| TASK DESCRIPTION |
When a line contains the string "classifier", it counts once; give the total of such lines in the entries below and nothing else.

-- Opening Marker --

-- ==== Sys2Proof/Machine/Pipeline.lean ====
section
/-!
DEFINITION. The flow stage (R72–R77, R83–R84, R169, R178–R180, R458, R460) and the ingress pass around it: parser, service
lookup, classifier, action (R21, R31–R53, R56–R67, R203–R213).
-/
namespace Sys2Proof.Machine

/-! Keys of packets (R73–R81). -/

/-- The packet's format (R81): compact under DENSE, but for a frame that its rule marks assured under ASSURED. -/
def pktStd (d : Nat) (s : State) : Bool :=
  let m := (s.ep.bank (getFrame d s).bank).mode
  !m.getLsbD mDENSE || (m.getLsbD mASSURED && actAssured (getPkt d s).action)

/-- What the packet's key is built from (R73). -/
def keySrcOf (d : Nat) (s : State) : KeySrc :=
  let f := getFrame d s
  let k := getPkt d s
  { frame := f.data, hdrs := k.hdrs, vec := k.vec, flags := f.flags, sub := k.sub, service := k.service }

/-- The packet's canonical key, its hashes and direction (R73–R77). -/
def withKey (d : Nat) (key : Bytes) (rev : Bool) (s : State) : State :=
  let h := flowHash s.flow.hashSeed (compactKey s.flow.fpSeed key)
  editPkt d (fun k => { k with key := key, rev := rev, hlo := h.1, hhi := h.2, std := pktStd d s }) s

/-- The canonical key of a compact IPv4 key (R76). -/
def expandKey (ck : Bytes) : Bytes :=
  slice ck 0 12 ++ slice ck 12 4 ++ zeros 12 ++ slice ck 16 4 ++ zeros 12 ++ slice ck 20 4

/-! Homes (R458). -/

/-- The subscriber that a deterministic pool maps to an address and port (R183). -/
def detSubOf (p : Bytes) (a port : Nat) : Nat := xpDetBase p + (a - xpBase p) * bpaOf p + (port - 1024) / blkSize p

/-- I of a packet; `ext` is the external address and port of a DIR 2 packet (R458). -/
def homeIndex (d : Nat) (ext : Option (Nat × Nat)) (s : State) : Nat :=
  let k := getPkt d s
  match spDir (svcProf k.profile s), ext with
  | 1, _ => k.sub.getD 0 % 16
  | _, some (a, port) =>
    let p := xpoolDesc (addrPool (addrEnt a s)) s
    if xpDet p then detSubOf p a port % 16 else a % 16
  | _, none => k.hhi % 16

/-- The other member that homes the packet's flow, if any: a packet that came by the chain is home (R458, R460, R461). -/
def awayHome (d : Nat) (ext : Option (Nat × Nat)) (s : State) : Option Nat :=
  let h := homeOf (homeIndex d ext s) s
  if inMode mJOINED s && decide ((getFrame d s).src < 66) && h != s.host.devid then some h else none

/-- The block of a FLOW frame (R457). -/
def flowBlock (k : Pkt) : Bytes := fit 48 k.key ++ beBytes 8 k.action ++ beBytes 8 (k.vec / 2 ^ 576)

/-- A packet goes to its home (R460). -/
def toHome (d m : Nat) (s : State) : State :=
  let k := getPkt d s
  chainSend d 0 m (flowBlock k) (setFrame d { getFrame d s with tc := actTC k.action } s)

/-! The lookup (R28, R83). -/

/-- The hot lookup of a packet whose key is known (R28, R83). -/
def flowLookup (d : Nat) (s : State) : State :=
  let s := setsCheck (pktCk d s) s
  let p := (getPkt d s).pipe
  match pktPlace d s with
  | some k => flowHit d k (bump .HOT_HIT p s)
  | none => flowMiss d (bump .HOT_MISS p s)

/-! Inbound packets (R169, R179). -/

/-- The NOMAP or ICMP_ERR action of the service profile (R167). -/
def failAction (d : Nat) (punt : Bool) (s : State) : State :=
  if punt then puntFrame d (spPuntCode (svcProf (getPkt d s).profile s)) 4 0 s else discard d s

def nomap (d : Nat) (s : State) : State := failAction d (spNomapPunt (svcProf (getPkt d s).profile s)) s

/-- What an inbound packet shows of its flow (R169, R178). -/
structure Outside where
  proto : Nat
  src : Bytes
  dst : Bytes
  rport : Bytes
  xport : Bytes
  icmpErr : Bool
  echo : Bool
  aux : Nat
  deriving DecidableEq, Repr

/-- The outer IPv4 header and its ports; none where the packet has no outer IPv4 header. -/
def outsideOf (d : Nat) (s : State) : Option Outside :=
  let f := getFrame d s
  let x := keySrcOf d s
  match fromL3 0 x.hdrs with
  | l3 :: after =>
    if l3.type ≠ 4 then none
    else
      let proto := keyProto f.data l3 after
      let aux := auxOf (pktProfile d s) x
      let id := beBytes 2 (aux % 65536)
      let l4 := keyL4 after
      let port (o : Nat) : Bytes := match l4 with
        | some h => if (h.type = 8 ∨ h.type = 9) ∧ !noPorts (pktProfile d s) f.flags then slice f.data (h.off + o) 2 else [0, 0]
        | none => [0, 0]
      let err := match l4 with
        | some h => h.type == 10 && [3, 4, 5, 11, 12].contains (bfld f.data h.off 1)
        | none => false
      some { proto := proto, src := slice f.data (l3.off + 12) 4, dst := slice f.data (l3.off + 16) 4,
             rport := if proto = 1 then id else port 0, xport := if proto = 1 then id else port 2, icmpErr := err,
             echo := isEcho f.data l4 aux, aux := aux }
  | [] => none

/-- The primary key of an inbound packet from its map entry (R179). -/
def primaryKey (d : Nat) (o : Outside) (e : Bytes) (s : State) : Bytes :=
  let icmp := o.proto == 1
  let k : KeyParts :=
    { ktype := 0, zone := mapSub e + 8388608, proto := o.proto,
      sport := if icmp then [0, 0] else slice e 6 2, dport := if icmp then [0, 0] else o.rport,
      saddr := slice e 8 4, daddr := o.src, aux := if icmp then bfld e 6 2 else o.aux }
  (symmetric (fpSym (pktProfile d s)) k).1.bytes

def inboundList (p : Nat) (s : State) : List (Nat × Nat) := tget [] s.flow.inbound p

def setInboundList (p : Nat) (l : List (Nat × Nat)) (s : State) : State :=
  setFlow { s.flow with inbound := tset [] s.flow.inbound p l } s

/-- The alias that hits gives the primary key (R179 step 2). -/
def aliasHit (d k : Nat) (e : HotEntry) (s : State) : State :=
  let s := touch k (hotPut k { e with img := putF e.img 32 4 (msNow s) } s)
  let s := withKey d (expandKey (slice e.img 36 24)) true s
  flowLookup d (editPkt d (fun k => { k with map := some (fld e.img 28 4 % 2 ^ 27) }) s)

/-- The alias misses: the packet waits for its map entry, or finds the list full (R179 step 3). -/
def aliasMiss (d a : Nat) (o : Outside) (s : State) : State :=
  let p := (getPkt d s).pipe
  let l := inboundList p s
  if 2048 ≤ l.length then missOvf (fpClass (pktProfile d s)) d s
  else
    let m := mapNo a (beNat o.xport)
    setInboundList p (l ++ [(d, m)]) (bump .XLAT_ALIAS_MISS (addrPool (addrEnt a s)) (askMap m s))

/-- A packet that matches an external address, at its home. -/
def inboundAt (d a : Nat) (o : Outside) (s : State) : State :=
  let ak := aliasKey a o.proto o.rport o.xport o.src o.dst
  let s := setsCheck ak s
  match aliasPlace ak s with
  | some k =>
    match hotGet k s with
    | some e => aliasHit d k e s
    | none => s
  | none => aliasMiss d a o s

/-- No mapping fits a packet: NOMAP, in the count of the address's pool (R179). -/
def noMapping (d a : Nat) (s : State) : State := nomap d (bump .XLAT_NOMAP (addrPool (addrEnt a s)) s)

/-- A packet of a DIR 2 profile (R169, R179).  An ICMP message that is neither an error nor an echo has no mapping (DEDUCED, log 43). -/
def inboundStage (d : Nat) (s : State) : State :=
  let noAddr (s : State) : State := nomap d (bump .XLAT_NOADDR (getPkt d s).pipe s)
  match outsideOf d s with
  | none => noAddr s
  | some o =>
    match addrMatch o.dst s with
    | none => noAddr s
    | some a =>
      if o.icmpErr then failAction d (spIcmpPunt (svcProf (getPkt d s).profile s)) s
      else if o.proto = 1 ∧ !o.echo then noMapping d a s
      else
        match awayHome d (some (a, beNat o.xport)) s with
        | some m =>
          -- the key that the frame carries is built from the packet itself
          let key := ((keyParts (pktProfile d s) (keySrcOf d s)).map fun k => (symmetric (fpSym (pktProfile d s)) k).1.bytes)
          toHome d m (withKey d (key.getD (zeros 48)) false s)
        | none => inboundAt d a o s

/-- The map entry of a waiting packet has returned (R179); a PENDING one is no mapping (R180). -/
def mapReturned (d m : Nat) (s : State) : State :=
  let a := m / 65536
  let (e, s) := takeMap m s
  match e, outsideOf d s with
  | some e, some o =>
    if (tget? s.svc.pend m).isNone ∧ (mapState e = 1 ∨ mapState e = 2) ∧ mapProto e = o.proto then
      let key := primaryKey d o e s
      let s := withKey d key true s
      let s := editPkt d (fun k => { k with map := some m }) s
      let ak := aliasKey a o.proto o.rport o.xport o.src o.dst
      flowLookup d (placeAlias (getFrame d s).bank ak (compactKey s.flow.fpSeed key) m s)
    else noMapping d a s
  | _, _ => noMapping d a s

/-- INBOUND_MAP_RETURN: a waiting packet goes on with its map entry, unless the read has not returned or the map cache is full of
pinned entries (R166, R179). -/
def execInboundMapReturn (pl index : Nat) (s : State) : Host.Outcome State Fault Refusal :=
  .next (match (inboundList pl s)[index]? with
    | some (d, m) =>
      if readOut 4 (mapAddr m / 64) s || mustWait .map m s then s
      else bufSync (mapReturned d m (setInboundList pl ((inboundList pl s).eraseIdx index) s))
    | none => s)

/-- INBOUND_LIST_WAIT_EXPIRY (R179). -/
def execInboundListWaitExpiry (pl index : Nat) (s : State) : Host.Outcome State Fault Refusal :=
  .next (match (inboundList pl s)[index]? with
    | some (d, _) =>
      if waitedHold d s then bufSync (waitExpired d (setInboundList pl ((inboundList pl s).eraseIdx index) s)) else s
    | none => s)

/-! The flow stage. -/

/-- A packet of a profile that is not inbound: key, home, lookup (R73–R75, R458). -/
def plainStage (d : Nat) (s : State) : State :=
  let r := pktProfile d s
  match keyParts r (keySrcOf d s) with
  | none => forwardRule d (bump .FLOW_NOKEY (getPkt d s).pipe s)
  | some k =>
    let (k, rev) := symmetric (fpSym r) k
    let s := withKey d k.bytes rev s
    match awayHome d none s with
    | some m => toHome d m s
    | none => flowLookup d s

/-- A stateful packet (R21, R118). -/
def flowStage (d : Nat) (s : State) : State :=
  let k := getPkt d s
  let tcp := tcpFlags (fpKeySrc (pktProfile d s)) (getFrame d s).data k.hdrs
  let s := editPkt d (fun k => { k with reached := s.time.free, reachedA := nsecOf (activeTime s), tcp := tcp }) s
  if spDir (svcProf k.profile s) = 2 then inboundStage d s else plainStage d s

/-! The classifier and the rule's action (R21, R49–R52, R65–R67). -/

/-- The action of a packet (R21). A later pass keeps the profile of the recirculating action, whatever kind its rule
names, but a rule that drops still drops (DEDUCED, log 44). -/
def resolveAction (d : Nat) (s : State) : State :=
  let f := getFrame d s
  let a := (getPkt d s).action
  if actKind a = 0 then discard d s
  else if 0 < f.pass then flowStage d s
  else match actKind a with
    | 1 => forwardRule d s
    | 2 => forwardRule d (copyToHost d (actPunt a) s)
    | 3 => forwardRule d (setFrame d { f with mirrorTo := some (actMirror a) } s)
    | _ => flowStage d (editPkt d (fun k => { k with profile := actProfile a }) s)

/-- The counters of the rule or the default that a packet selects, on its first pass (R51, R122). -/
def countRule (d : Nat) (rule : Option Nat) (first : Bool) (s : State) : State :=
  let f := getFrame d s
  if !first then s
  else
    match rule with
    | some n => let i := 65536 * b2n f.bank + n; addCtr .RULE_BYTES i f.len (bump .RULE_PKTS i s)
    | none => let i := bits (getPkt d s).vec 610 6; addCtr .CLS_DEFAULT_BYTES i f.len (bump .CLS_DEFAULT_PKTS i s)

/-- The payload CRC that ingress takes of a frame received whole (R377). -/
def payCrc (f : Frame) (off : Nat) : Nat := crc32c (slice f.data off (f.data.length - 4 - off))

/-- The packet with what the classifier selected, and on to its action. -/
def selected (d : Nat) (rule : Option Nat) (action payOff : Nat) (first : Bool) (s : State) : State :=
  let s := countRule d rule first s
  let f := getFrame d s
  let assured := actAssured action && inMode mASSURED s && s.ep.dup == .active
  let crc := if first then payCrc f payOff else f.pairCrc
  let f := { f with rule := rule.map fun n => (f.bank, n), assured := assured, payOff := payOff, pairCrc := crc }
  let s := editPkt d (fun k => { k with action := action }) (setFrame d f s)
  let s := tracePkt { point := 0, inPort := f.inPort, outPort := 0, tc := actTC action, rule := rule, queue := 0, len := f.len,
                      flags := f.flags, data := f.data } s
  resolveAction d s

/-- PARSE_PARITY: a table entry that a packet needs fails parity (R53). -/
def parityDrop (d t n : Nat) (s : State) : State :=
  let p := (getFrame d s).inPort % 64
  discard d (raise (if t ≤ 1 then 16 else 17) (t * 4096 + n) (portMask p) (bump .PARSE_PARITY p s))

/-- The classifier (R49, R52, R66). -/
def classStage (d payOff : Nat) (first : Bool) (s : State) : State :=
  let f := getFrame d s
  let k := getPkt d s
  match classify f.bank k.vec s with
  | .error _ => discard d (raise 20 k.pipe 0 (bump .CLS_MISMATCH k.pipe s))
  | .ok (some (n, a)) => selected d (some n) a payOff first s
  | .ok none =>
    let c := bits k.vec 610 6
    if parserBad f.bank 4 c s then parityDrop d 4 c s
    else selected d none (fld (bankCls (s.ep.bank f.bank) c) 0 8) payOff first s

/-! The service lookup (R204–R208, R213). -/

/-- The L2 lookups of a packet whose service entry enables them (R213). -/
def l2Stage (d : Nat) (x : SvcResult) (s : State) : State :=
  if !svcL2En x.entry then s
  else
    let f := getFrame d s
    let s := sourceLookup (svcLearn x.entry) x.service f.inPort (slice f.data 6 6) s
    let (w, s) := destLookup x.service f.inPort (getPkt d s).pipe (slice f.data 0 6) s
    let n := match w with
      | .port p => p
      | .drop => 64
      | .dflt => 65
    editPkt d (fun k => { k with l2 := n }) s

-- Closing Marker --

| SOLVED EXERCISE |
4